SUPPLIED DATA Start Marker

/-- REMOTE_REPLY (R61, R64, R206): the reply of a remote operation, or the response to a standard access beyond the core's own SRAM,
reaches the core; a stopped core takes it after the restart (R172). -/
def execRemoteReply (h : Hart) (op : Nat) (s : State) : Host.Outcome State Fault Refusal :=
  done (
    let k := hartKey h
    if !s.coreClock k then s
    else match (s.ctx k).wait with
      | .response n len => if n = op then s.finish k len id else s.replyTaken k op
      | _ => s.replyTaken k op)

/-- REMOTE_STOPWATCH_EXPIRY (R172, R205): an operation without a reply ends with ST_TIMEOUT, also while the core's clock is stopped;
a reply held for a stopped core is taken instead (DEDUCED, log entry 56). -/
def execRemoteStopwatchExpiry (h : Hart) (op : Nat) (s : State) : Host.Outcome State Fault Refusal :=
  done (
    let k := hartKey h
    match s.rop k op with
    | none => s
    | some r =>
      if r.reply.isSome || s.now < r.deadline || (isPx k && !s.powered) then s
      else (s.count F.FAB_STATS.TIMEOUTS).ropFinish k r ST.TIMEOUT [])

/-! ### Remote operations at issue -/

/-- One remote operation as its instruction asks for it. -/
structure Req where
  a      : Nat
  align  : Nat
  ok     : Bool
  cls    : Nat
  kind   : RopKind
  posted : Bool
  type   : BitVec 6
  sub    : Nat
  data   : List Byte

/-- The memory operation of a request, for the place check of Table 08-15. -/
def Req.op (q : Req) : MemOp :=
  (requestOp ⟨0, 0, 0, q.type, 0, 0, false, 0, 0, 0, BitVec.ofNat 6 q.sub, 0, q.data⟩).1

/-- R78: the status the core refuses a request with; ST_OK where it does not. -/
def State.reqCheck (s : State) (q : Req) : Half :=
  if !q.ok || !s.epOk q.a || (q.type != PT.HAND && !s.placeOk q.a q.op) then ST.RANGE
  else if q.a % q.align != 0 then ST.ALIGN else ST.OK

/-- A remote operation issues (R76 to R78): refused with its status, waiting for an entry, parked, or posted. tell writes
the status of issue. -/
def State.remote (s : State) (k : Nat) (x : Xop) (q : Req) (tell : Half → Ctx → Ctx) : State :=
  let st := s.reqCheck q
  if st != ST.OK then s.finish k 4 (tell st)
  else match s.freeSlot k with
    | none => s.waitQuota k (.quota x)
    | some e =>
      let (n, s) := s.addRop k e q.kind q.posted (s.ctx k).xrlim
      let s := if q.posted then s.finish k 4 (tell ST.OK) else s.onCtx k fun c => c.park (.reply n)
      s.sendRequest k n q.cls q.type q.sub q.a q.data

/-- A status in xst, with the data registers zero (R76). -/
def tellLoad (c : Ctx → Ctx) (st : Half) (c0 : Ctx) : Ctx := { c c0 with xst := st }
def tellXst (st : Half) (c : Ctx) : Ctx := { c with xst := st }
def tellRd (rd : Rg) (st : Half) (c : Ctx) : Ctx := c.setStatus rd st

/-- The bytes of one to two vector registers, lowest first. -/
def Ctx.vbytes (c : Ctx) (v n : Nat) : List Byte :=
  leBytes (Nat.min 32 n) (c.vr v).toNat ++ (if n = 64 then leBytes 32 (c.vr (v + 1)).toNat else [])

/-- A descriptor's bytes: its memory in reset parks the context, which goes on with the same stopwatch after the reset; an
uncorrectable line aborts (R301, R316). -/
def State.withDesc (s : State) (k : Nat) (x : Xop) (deadline a n : Nat) (act : List Byte → State → State) : State :=
  if s.memWaits (offOf a) 64 then (s.onCtx k fun c => c.park (.desc x deadline)).holdOp resetHold (.core (hartOf k))
  else match s.poisonIn (offOf a) n with
    | some p => s.coreUe k p
    | none => let (d, s) := s.read (offOf a) n; act d s

/-- A local extent lies in one place that the test names. -/
def State.within (s : State) (a n : Nat) (ok : Kind → Bool) : Bool :=
  let k := s.kindAt a
  ok k && s.extentIn (· == k) a n

/-- Where an XPUT or XGET descriptor lies: the core's own SRAM; a stack or the near tier for an application core (R84). -/
def State.descPlace (s : State) (k a : Nat) : Bool :=
  s.isSelf a && (if isPx k then s.within (offOf a) 32 (fun x => x == .stack || x == .near)
    else decide (lsramBase (coreOf k) ≤ offOf a ∧ offOf a + 32 ≤ lsramBase (coreOf k) + 0x100000))

/-- The LOCAL extent of a put or get (R188, R84). -/
def State.localPlace (s : State) (k a n : Nat) : Bool :=
  let o := offOf a
  s.isSelf a && (s.within o n (fun x => isStackCsram x || isTier x)
    || (!isPx k && decide (lsramBase (coreOf k) ≤ o ∧ o + n ≤ lsramBase (coreOf k) + 0x100000)))

/-- XPUT and XGET (Table 03-9, R188). -/
def State.putGet (s : State) (k : Nat) (x : Xop) (put : Bool) (rd rs1 : Rg) (deadline : Nat) : State :=
  let a := ((s.ctx k).xr rs1).toNat
  let ok (d : List Byte) : Bool :=
    let rem := fieldAt d 0 8
    let n := fieldAt d 16 4
    decide (1 ≤ n ∧ n ≤ 4096 ∧ fieldAt d 20 1 < 8) && zeroAt d 21 11
      && regionOf (offOf rem) == regionOf (offOf rem + n - 1) && s.localPlace k (fieldAt d 8 8) n
  let q (d data : List Byte) : Req :=
    let loc := offOf (fieldAt d 8 8)
    ⟨fieldAt d 0 8, 1, ok d, fieldAt d 20 1, if put then .put else .get loc (fieldAt d 16 4), true,
      if put then PT.PUT else PT.GET, 0, data⟩
  let probe (d : List Byte) : Req := q d (if put then List.replicate (Nat.min (fieldAt d 16 4) 4096) 0 else leBytes 8 (fieldAt d 16 4))
  if !s.descPlace k a then s.finish k 4 (tellRd rd ST.RANGE)
  else if a % 32 != 0 then
    -- the range checks come first (R13)
    s.finish k 4 (tellRd rd (if s.reqCheck (probe (s.peek (offOf a) 32)) = ST.RANGE then ST.RANGE else ST.ALIGN))
  else s.withDesc k x deadline a 32 fun d s =>
    if !put || s.reqCheck (probe d) != ST.OK then s.remote k x (probe d) (tellRd rd)
    else s.withDesc k x deadline (fieldAt d 8 8) (fieldAt d 16 4) fun bytes s => s.remote k x (q d bytes) (tellRd rd)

SUPPLIED DATA End Marker

# [WHAT IS REQUIRED]
Using the data above, return each line exactly as written.

# [TASK OUTPUT]
/-- REMOTE_REPLY (R61, R64, R206): the reply of a remote operation, or the response to a standard access beyond the core's own SRAM,
reaches the core; a stopped core takes it after the restart (R172). -/
def execRemoteReply (h : Hart) (op : Nat) (s : State) : Host.Outcome State Fault Refusal :=
  done (
    let k := hartKey h
    if !s.coreClock k then s
    else match (s.ctx k).wait with
      | .response n len => if n = op then s.finish k len id else s.replyTaken k op
      | _ => s.replyTaken k op)

/-- REMOTE_STOPWATCH_EXPIRY (R172, R205): an operation without a reply ends with ST_TIMEOUT, also while the core's clock is stopped;
a reply held for a stopped core is taken instead (DEDUCED, log entry 56). -/
def execRemoteStopwatchExpiry (h : Hart) (op : Nat) (s : State) : Host.Outcome State Fault Refusal :=
  done (
    let k := hartKey h
    match s.rop k op with
    | none => s
    | some r =>
      if r.reply.isSome || s.now < r.deadline || (isPx k && !s.powered) then s
      else (s.count F.FAB_STATS.TIMEOUTS).ropFinish k r ST.TIMEOUT [])

/-! ### Remote operations at issue -/

/-- One remote operation as its instruction asks for it. -/
structure Req where
  a      : Nat
  align  : Nat
  ok     : Bool
  cls    : Nat
  kind   : RopKind
  posted : Bool
  type   : BitVec 6
  sub    : Nat
  data   : List Byte

/-- The memory operation of a request, for the place check of Table 08-15. -/
def Req.op (q : Req) : MemOp :=
  (requestOp ⟨0, 0, 0, q.type, 0, 0, false, 0, 0, 0, BitVec.ofNat 6 q.sub, 0, q.data⟩).1

/-- R78: the status the core refuses a request with; ST_OK where it does not. -/
def State.reqCheck (s : State) (q : Req) : Half :=
  if !q.ok || !s.epOk q.a || (q.type != PT.HAND && !s.placeOk q.a q.op) then ST.RANGE
  else if q.a % q.align != 0 then ST.ALIGN else ST.OK

/-- A remote operation issues (R76 to R78): refused with its status, waiting for an entry, parked, or posted. tell writes
the status of issue. -/
def State.remote (s : State) (k : Nat) (x : Xop) (q : Req) (tell : Half → Ctx → Ctx) : State :=
  let st := s.reqCheck q
  if st != ST.OK then s.finish k 4 (tell st)
  else match s.freeSlot k with
    | none => s.waitQuota k (.quota x)
    | some e =>
      let (n, s) := s.addRop k e q.kind q.posted (s.ctx k).xrlim
      let s := if q.posted then s.finish k 4 (tell ST.OK) else s.onCtx k fun c => c.park (.reply n)
      s.sendRequest k n q.cls q.type q.sub q.a q.data

/-- A status in xst, with the data registers zero (R76). -/
def tellLoad (c : Ctx → Ctx) (st : Half) (c0 : Ctx) : Ctx := { c c0 with xst := st }
def tellXst (st : Half) (c : Ctx) : Ctx := { c with xst := st }
def tellRd (rd : Rg) (st : Half) (c : Ctx) : Ctx := c.setStatus rd st

/-- The bytes of one to two vector registers, lowest first. -/
def Ctx.vbytes (c : Ctx) (v n : Nat) : List Byte :=
  leBytes (Nat.min 32 n) (c.vr v).toNat ++ (if n = 64 then leBytes 32 (c.vr (v + 1)).toNat else [])

/-- A descriptor's bytes: its memory in reset parks the context, which goes on with the same stopwatch after the reset; an
uncorrectable line aborts (R301, R316). -/
def State.withDesc (s : State) (k : Nat) (x : Xop) (deadline a n : Nat) (act : List Byte → State → State) : State :=
  if s.memWaits (offOf a) 64 then (s.onCtx k fun c => c.park (.desc x deadline)).holdOp resetHold (.core (hartOf k))
  else match s.poisonIn (offOf a) n with
    | some p => s.coreUe k p
    | none => let (d, s) := s.read (offOf a) n; act d s

/-- A local extent lies in one place that the test names. -/
def State.within (s : State) (a n : Nat) (ok : Kind → Bool) : Bool :=
  let k := s.kindAt a
  ok k && s.extentIn (· == k) a n

/-- Where an XPUT or XGET descriptor lies: the core's own SRAM; a stack or the near tier for an application core (R84). -/
def State.descPlace (s : State) (k a : Nat) : Bool :=
  s.isSelf a && (if isPx k then s.within (offOf a) 32 (fun x => x == .stack || x == .near)
    else decide (lsramBase (coreOf k) ≤ offOf a ∧ offOf a + 32 ≤ lsramBase (coreOf k) + 0x100000))

/-- The LOCAL extent of a put or get (R188, R84). -/
def State.localPlace (s : State) (k a n : Nat) : Bool :=
  let o := offOf a
  s.isSelf a && (s.within o n (fun x => isStackCsram x || isTier x)
    || (!isPx k && decide (lsramBase (coreOf k) ≤ o ∧ o + n ≤ lsramBase (coreOf k) + 0x100000)))

/-- XPUT and XGET (Table 03-9, R188). -/
def State.putGet (s : State) (k : Nat) (x : Xop) (put : Bool) (rd rs1 : Rg) (deadline : Nat) : State :=
  let a := ((s.ctx k).xr rs1).toNat
  let ok (d : List Byte) : Bool :=
    let rem := fieldAt d 0 8
    let n := fieldAt d 16 4
    decide (1 ≤ n ∧ n ≤ 4096 ∧ fieldAt d 20 1 < 8) && zeroAt d 21 11
      && regionOf (offOf rem) == regionOf (offOf rem + n - 1) && s.localPlace k (fieldAt d 8 8) n
  let q (d data : List Byte) : Req :=
    let loc := offOf (fieldAt d 8 8)
    ⟨fieldAt d 0 8, 1, ok d, fieldAt d 20 1, if put then .put else .get loc (fieldAt d 16 4), true,
      if put then PT.PUT else PT.GET, 0, data⟩
  let probe (d : List Byte) : Req := q d (if put then List.replicate (Nat.min (fieldAt d 16 4) 4096) 0 else leBytes 8 (fieldAt d 16 4))
  if !s.descPlace k a then s.finish k 4 (tellRd rd ST.RANGE)
  else if a % 32 != 0 then
    -- the range checks come first (R13)
    s.finish k 4 (tellRd rd (if s.reqCheck (probe (s.peek (offOf a) 32)) = ST.RANGE then ST.RANGE else ST.ALIGN))
  else s.withDesc k x deadline a 32 fun d s =>
    if !put || s.reqCheck (probe d) != ST.OK then s.remote k x (probe d) (tellRd rd)
    else s.withDesc k x deadline (fieldAt d 8 8) (fieldAt d 16 4) fun bytes s => s.remote k x (q d bytes) (tellRd rd)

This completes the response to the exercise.